YOUR GOAL
Using the data beneath this instruction, retype only the lines from the one that contains "-- ==== Sys2Proof/Certificates/Slice0/Obligations.lean" down to the one that contains "stores are in", both included, exactly as they appear.
═════ EXTRACTED DATA ═════
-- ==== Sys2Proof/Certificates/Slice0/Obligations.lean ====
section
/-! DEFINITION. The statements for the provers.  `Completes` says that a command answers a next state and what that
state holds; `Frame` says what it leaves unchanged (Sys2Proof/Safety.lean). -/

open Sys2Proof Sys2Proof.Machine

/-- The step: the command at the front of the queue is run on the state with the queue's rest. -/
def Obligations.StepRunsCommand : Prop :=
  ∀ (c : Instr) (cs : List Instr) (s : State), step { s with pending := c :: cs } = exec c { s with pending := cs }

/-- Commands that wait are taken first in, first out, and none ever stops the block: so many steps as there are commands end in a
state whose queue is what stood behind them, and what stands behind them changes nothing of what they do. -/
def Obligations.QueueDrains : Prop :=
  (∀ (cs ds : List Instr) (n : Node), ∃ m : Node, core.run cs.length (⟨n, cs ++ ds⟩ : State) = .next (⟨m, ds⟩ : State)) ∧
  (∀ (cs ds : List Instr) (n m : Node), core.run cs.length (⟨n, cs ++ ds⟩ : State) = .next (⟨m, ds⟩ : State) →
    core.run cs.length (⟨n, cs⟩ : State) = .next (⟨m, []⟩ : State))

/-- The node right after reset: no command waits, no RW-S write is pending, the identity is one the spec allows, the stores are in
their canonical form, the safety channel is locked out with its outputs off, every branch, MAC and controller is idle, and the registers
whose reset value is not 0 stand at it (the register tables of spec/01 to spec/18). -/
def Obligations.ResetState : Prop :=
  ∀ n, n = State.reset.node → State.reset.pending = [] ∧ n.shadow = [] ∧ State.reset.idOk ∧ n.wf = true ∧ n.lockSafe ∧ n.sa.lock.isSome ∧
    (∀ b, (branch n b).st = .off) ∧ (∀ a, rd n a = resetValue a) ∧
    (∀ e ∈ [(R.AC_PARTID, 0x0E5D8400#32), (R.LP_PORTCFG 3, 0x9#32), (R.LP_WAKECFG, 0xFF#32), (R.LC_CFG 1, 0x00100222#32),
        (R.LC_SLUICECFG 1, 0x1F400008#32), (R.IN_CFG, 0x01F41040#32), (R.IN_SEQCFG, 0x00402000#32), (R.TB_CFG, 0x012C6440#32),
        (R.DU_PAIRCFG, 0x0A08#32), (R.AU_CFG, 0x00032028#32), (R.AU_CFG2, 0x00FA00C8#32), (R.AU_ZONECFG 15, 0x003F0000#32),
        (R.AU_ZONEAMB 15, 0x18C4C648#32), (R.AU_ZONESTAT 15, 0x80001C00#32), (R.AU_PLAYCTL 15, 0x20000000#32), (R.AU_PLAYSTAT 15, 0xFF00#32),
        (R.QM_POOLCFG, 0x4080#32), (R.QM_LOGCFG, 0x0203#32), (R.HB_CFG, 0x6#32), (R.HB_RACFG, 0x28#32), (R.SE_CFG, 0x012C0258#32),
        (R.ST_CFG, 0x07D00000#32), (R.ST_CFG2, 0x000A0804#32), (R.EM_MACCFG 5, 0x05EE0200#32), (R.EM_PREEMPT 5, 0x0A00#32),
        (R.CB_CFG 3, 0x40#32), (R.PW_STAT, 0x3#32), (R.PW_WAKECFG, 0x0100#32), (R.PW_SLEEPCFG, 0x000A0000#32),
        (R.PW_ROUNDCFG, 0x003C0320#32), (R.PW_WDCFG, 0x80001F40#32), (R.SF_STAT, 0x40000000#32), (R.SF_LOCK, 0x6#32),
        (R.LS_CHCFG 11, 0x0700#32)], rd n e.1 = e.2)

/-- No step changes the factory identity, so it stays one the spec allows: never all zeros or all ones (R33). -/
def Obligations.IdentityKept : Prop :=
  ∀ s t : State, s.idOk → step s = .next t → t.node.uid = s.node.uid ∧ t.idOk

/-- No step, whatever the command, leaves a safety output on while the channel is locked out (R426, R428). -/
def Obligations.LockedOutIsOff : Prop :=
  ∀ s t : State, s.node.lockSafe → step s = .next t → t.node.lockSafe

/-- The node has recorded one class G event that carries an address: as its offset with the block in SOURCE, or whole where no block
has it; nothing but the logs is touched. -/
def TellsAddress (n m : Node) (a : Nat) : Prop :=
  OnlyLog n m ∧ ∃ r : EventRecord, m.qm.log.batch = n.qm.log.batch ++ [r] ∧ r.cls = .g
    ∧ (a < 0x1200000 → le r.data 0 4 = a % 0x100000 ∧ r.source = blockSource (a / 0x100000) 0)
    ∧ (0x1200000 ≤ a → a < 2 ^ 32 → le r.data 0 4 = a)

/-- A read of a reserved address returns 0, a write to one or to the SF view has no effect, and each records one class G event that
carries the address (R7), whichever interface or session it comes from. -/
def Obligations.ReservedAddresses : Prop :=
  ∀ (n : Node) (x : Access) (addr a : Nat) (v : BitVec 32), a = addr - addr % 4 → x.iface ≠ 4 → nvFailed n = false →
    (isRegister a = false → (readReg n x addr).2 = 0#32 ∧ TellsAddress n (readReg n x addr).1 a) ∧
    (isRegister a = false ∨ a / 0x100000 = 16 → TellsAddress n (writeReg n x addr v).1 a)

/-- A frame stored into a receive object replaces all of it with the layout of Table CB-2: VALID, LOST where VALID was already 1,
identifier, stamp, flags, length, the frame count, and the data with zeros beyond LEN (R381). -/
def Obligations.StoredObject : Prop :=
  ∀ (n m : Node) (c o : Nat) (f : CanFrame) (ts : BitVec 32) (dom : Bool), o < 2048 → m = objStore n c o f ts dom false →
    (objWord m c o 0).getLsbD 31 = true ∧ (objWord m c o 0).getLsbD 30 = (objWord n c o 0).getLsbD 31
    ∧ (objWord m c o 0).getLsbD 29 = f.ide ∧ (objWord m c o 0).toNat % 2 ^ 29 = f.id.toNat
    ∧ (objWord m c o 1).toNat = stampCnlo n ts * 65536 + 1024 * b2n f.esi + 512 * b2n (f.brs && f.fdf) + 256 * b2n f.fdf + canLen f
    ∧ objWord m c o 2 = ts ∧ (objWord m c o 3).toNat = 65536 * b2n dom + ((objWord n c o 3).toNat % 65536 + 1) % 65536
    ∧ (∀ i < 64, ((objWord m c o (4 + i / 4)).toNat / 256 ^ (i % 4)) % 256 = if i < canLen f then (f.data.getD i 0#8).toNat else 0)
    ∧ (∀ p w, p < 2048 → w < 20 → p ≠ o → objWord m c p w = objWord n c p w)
═════
═════ EXTRACTED DATA ═════
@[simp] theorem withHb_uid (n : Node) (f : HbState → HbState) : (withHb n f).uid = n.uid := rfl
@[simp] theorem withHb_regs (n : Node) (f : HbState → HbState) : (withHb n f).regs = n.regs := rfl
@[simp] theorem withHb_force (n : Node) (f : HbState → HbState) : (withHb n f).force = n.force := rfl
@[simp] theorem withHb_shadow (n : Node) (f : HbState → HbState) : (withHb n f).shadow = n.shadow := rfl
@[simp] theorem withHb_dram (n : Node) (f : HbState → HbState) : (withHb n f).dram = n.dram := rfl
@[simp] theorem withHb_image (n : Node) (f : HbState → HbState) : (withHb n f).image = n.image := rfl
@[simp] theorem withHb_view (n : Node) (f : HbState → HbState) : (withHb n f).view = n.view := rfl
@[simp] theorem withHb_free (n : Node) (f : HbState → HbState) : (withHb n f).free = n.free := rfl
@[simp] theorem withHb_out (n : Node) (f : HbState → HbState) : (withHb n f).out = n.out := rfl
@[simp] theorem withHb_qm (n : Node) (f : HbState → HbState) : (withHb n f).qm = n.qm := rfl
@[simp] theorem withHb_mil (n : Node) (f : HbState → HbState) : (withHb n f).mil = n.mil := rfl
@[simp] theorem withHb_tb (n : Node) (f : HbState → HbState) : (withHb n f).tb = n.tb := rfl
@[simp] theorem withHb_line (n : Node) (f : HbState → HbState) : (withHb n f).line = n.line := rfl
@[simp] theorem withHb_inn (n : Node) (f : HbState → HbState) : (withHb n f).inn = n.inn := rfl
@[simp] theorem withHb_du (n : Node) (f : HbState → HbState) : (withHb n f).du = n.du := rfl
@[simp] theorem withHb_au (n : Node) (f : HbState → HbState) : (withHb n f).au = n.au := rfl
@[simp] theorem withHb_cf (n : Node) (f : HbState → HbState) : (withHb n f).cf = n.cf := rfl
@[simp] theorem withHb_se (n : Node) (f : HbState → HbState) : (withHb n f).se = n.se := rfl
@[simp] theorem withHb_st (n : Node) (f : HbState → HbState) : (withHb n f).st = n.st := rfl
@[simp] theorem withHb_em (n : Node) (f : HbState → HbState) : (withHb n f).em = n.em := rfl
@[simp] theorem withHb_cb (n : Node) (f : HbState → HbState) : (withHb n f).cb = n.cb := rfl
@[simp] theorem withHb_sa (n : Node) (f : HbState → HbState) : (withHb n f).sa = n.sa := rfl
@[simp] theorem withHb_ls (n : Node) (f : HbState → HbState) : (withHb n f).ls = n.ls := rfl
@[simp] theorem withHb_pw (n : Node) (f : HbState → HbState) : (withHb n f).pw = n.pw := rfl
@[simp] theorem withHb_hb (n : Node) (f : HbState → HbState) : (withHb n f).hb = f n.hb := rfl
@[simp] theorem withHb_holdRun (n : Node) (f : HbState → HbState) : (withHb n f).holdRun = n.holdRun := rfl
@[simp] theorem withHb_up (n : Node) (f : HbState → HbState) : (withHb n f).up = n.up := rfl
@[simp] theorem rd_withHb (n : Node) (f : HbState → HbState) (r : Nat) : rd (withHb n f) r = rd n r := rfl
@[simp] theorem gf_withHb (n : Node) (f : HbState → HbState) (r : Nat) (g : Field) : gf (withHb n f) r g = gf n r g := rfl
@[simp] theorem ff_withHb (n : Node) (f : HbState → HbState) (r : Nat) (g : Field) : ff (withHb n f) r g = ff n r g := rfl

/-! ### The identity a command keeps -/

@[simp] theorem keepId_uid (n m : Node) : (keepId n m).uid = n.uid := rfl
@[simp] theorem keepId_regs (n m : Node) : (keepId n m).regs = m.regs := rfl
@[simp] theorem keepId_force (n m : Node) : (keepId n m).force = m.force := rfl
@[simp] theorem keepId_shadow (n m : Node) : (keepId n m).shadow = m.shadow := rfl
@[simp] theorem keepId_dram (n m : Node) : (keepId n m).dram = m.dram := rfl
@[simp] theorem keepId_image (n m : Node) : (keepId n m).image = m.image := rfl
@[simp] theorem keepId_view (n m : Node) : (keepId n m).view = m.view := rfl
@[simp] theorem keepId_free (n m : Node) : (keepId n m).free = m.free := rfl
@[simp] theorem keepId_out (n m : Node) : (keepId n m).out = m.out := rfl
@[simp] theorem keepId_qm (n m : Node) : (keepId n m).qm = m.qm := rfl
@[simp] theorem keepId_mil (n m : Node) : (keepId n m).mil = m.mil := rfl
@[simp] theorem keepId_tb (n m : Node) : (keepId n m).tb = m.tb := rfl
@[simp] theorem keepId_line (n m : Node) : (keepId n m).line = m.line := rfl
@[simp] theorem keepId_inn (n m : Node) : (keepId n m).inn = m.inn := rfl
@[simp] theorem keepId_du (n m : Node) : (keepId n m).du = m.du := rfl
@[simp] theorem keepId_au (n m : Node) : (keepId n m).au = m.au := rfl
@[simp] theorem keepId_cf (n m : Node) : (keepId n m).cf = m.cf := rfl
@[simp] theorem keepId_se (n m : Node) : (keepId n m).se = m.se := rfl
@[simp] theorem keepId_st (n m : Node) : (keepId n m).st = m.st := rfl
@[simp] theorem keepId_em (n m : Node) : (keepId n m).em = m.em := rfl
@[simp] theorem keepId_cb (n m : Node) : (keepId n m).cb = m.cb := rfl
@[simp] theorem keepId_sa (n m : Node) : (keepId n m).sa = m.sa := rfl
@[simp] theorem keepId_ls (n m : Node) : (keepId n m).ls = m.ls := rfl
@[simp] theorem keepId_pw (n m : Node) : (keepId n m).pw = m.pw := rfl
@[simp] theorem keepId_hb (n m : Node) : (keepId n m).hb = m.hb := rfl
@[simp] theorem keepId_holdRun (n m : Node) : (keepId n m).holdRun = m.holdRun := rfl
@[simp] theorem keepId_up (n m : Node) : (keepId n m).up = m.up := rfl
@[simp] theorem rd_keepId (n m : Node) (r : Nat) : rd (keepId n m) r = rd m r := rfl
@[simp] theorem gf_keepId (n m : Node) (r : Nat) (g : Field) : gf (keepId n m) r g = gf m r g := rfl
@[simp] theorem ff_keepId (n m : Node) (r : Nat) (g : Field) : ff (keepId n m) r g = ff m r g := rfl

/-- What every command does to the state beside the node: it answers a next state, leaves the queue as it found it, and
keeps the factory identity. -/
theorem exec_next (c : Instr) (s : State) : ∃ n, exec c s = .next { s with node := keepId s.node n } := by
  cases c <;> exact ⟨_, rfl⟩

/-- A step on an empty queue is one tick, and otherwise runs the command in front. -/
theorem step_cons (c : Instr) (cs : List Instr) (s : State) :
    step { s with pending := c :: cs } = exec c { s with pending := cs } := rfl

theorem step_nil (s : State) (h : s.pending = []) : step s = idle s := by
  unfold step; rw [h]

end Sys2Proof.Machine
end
═════
ANSWER TO THE EXERCISE
-- ==== Sys2Proof/Certificates/Slice0/Obligations.lean ====
section
/-! DEFINITION. The statements for the provers.  `Completes` says that a command answers a next state and what that
state holds; `Frame` says what it leaves unchanged (Sys2Proof/Safety.lean). -/

open Sys2Proof Sys2Proof.Machine

/-- The step: the command at the front of the queue is run on the state with the queue's rest. -/
def Obligations.StepRunsCommand : Prop :=
  ∀ (c : Instr) (cs : List Instr) (s : State), step { s with pending := c :: cs } = exec c { s with pending := cs }

/-- Commands that wait are taken first in, first out, and none ever stops the block: so many steps as there are commands end in a
state whose queue is what stood behind them, and what stands behind them changes nothing of what they do. -/
def Obligations.QueueDrains : Prop :=
  (∀ (cs ds : List Instr) (n : Node), ∃ m : Node, core.run cs.length (⟨n, cs ++ ds⟩ : State) = .next (⟨m, ds⟩ : State)) ∧
  (∀ (cs ds : List Instr) (n m : Node), core.run cs.length (⟨n, cs ++ ds⟩ : State) = .next (⟨m, ds⟩ : State) →
    core.run cs.length (⟨n, cs⟩ : State) = .next (⟨m, []⟩ : State))

/-- The node right after reset: no command waits, no RW-S write is pending, the identity is one the spec allows, the stores are in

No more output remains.